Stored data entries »
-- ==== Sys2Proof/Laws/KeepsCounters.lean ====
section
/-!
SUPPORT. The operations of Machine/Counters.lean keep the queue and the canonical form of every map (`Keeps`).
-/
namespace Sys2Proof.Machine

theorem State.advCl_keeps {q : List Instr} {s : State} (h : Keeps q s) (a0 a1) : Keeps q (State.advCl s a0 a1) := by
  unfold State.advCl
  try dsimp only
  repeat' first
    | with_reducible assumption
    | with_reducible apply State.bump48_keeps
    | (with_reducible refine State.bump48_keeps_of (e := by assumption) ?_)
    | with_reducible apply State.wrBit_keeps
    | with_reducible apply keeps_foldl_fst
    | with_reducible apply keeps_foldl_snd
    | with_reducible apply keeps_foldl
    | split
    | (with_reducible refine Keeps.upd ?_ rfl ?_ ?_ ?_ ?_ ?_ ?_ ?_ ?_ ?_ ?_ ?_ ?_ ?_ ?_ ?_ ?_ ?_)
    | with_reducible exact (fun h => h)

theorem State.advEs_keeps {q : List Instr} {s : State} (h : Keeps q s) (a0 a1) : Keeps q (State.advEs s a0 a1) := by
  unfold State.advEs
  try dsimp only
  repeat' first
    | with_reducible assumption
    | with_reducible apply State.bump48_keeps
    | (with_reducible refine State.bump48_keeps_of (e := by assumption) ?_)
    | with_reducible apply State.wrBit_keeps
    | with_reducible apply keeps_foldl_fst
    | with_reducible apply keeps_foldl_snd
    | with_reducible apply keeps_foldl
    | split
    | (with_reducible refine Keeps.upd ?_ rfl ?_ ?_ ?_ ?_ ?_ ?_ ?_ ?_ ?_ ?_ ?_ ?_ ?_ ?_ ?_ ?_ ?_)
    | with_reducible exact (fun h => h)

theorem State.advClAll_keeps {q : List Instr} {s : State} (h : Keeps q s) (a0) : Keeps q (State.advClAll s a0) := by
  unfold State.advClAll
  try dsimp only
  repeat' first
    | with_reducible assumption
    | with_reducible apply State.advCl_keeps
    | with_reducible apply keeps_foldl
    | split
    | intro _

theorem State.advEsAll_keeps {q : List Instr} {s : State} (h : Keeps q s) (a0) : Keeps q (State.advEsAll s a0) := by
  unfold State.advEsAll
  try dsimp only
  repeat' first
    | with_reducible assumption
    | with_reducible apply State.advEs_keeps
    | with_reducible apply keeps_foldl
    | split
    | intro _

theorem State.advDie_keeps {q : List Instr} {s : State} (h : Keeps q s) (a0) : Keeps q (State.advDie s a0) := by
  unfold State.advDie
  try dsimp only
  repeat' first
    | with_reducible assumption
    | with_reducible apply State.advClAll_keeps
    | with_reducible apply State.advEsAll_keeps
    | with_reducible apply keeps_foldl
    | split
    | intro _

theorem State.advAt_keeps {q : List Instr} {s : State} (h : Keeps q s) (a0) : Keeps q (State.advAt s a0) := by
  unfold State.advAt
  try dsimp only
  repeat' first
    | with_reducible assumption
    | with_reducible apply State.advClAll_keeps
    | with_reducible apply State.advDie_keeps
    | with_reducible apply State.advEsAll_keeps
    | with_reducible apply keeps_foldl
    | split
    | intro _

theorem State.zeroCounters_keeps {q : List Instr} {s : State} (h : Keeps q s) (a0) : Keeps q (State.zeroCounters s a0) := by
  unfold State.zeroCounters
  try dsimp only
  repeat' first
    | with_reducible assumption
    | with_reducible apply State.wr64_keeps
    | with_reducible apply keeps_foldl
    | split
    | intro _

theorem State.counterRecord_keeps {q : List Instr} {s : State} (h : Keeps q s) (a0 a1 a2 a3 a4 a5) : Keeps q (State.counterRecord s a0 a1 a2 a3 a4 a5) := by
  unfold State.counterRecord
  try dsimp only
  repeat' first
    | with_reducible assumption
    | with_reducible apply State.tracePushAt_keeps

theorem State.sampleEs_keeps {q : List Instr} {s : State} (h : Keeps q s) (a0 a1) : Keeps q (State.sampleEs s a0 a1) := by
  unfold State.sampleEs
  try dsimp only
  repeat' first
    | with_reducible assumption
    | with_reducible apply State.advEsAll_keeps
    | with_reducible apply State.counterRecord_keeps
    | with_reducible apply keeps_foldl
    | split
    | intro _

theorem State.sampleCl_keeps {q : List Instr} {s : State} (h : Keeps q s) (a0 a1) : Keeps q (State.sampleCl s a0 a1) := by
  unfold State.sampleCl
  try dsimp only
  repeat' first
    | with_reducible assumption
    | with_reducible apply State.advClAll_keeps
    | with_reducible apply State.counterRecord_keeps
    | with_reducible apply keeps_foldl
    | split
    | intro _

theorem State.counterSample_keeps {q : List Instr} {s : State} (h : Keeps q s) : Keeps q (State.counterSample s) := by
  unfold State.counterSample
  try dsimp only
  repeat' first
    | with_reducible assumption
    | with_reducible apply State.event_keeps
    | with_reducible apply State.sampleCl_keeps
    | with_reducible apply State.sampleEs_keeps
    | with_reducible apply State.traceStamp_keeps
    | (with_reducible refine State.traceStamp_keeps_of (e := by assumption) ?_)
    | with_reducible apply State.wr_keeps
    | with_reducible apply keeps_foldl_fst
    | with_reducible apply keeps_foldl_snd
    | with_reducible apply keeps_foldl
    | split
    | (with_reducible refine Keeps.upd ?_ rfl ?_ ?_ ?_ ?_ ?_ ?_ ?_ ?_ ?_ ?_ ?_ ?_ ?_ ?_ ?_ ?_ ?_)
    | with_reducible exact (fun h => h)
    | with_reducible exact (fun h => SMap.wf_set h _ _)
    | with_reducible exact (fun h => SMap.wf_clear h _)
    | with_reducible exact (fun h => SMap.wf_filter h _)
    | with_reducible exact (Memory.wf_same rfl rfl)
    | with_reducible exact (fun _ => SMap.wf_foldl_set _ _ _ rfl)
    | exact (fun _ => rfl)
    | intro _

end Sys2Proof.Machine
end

Your assignment » What is needed is an exact copy of every entry above.

Result »
-- ==== Sys2Proof/Laws/KeepsCounters.lean ====
section
/-!
SUPPORT. The operations of Machine/Counters.lean keep the queue and the canonical form of every map (`Keeps`).
-/
namespace Sys2Proof.Machine

theorem State.advCl_keeps {q : List Instr} {s : State} (h : Keeps q s) (a0 a1) : Keeps q (State.advCl s a0 a1) := by
  unfold State.advCl
  try dsimp only
  repeat' first
    | with_reducible assumption
    | with_reducible apply State.bump48_keeps
    | (with_reducible refine State.bump48_keeps_of (e := by assumption) ?_)
    | with_reducible apply State.wrBit_keeps
    | with_reducible apply keeps_foldl_fst
    | with_reducible apply keeps_foldl_snd
    | with_reducible apply keeps_foldl
    | split
    | (with_reducible refine Keeps.upd ?_ rfl ?_ ?_ ?_ ?_ ?_ ?_ ?_ ?_ ?_ ?_ ?_ ?_ ?_ ?_ ?_ ?_ ?_)
    | with_reducible exact (fun h => h)

theorem State.advEs_keeps {q : List Instr} {s : State} (h : Keeps q s) (a0 a1) : Keeps q (State.advEs s a0 a1) := by
  unfold State.advEs
  try dsimp only
  repeat' first
    | with_reducible assumption
    | with_reducible apply State.bump48_keeps
    | (with_reducible refine State.bump48_keeps_of (e := by assumption) ?_)
    | with_reducible apply State.wrBit_keeps
    | with_reducible apply keeps_foldl_fst
    | with_reducible apply keeps_foldl_snd
    | with_reducible apply keeps_foldl
    | split
    | (with_reducible refine Keeps.upd ?_ rfl ?_ ?_ ?_ ?_ ?_ ?_ ?_ ?_ ?_ ?_ ?_ ?_ ?_ ?_ ?_ ?_ ?_)
    | with_reducible exact (fun h => h)

theorem State.advClAll_keeps {q : List Instr} {s : State} (h : Keeps q s) (a0) : Keeps q (State.advClAll s a0) := by
  unfold State.advClAll
  try dsimp only
  repeat' first
    | with_reducible assumption
    | with_reducible apply State.advCl_keeps
    | with_reducible apply keeps_foldl
    | split
    | intro _

theorem State.advEsAll_keeps {q : List Instr} {s : State} (h : Keeps q s) (a0) : Keeps q (State.advEsAll s a0) := by
  unfold State.advEsAll
  try dsimp only
  repeat' first
    | with_reducible assumption
    | with_reducible apply State.advEs_keeps
    | with_reducible apply keeps_foldl
    | split
    | intro _

theorem State.advDie_keeps {q : List Instr} {s : State} (h : Keeps q s) (a0) : Keeps q (State.advDie s a0) := by
  unfold State.advDie
  try dsimp only
  repeat' first
    | with_reducible assumption
    | with_reducible apply State.advClAll_keeps
    | with_reducible apply State.advEsAll_keeps
    | with_reducible apply keeps_foldl
    | split
    | intro _

theorem State.advAt_keeps {q : List Instr} {s : State} (h : Keeps q s) (a0) : Keeps q (State.advAt s a0) := by
  unfold State.advAt
  try dsimp only
  repeat' first
    | with_reducible assumption
    | with_reducible apply State.advClAll_keeps
    | with_reducible apply State.advDie_keeps
    | with_reducible apply State.advEsAll_keeps
    | with_reducible apply keeps_foldl
    | split
    | intro _

theorem State.zeroCounters_keeps {q : List Instr} {s : State} (h : Keeps q s) (a0) : Keeps q (State.zeroCounters s a0) := by
  unfold State.zeroCounters
  try dsimp only
  repeat' first
    | with_reducible assumption
    | with_reducible apply State.wr64_keeps
    | with_reducible apply keeps_foldl
    | split
    | intro _

theorem State.counterRecord_keeps {q : List Instr} {s : State} (h : Keeps q s) (a0 a1 a2 a3 a4 a5) : Keeps q (State.counterRecord s a0 a1 a2 a3 a4 a5) := by
  unfold State.counterRecord
  try dsimp only
  repeat' first
    | with_reducible assumption
    | with_reducible apply State.tracePushAt_keeps

theorem State.sampleEs_keeps {q : List Instr} {s : State} (h : Keeps q s) (a0 a1) : Keeps q (State.sampleEs s a0 a1) := by
  unfold State.sampleEs
  try dsimp only
  repeat' first
    | with_reducible assumption
    | with_reducible apply State.advEsAll_keeps
    | with_reducible apply State.counterRecord_keeps
    | with_reducible apply keeps_foldl
    | split
    | intro _

theorem State.sampleCl_keeps {q : List Instr} {s : State} (h : Keeps q s) (a0 a1) : Keeps q (State.sampleCl s a0 a1) := by
  unfold State.sampleCl
  try dsimp only
  repeat' first
    | with_reducible assumption
    | with_reducible apply State.advClAll_keeps
    | with_reducible apply State.counterRecord_keeps
    | with_reducible apply keeps_foldl
    | split
    | intro _

theorem State.counterSample_keeps {q : List Instr} {s : State} (h : Keeps q s) : Keeps q (State.counterSample s) := by
  unfold State.counterSample
  try dsimp only
  repeat' first
    | with_reducible assumption
    | with_reducible apply State.event_keeps
    | with_reducible apply State.sampleCl_keeps
    | with_reducible apply State.sampleEs_keeps
    | with_reducible apply State.traceStamp_keeps
    | (with_reducible refine State.traceStamp_keeps_of (e := by assumption) ?_)
    | with_reducible apply State.wr_keeps
    | with_reducible apply keeps_foldl_fst
    | with_reducible apply keeps_foldl_snd
    | with_reducible apply keeps_foldl
    | split
    | (with_reducible refine Keeps.upd ?_ rfl ?_ ?_ ?_ ?_ ?_ ?_ ?_ ?_ ?_ ?_ ?_ ?_ ?_ ?_ ?_ ?_ ?_)
    | with_reducible exact (fun h => h)
    | with_reducible exact (fun h => SMap.wf_set h _ _)
    | with_reducible exact (fun h => SMap.wf_clear h _)
    | with_reducible exact (fun h => SMap.wf_filter h _)
    | with_reducible exact (Memory.wf_same rfl rfl)
    | with_reducible exact (fun _ => SMap.wf_foldl_set _ _ _ rfl)
    | exact (fun _ => rfl)
    | intro _

end Sys2Proof.Machine
end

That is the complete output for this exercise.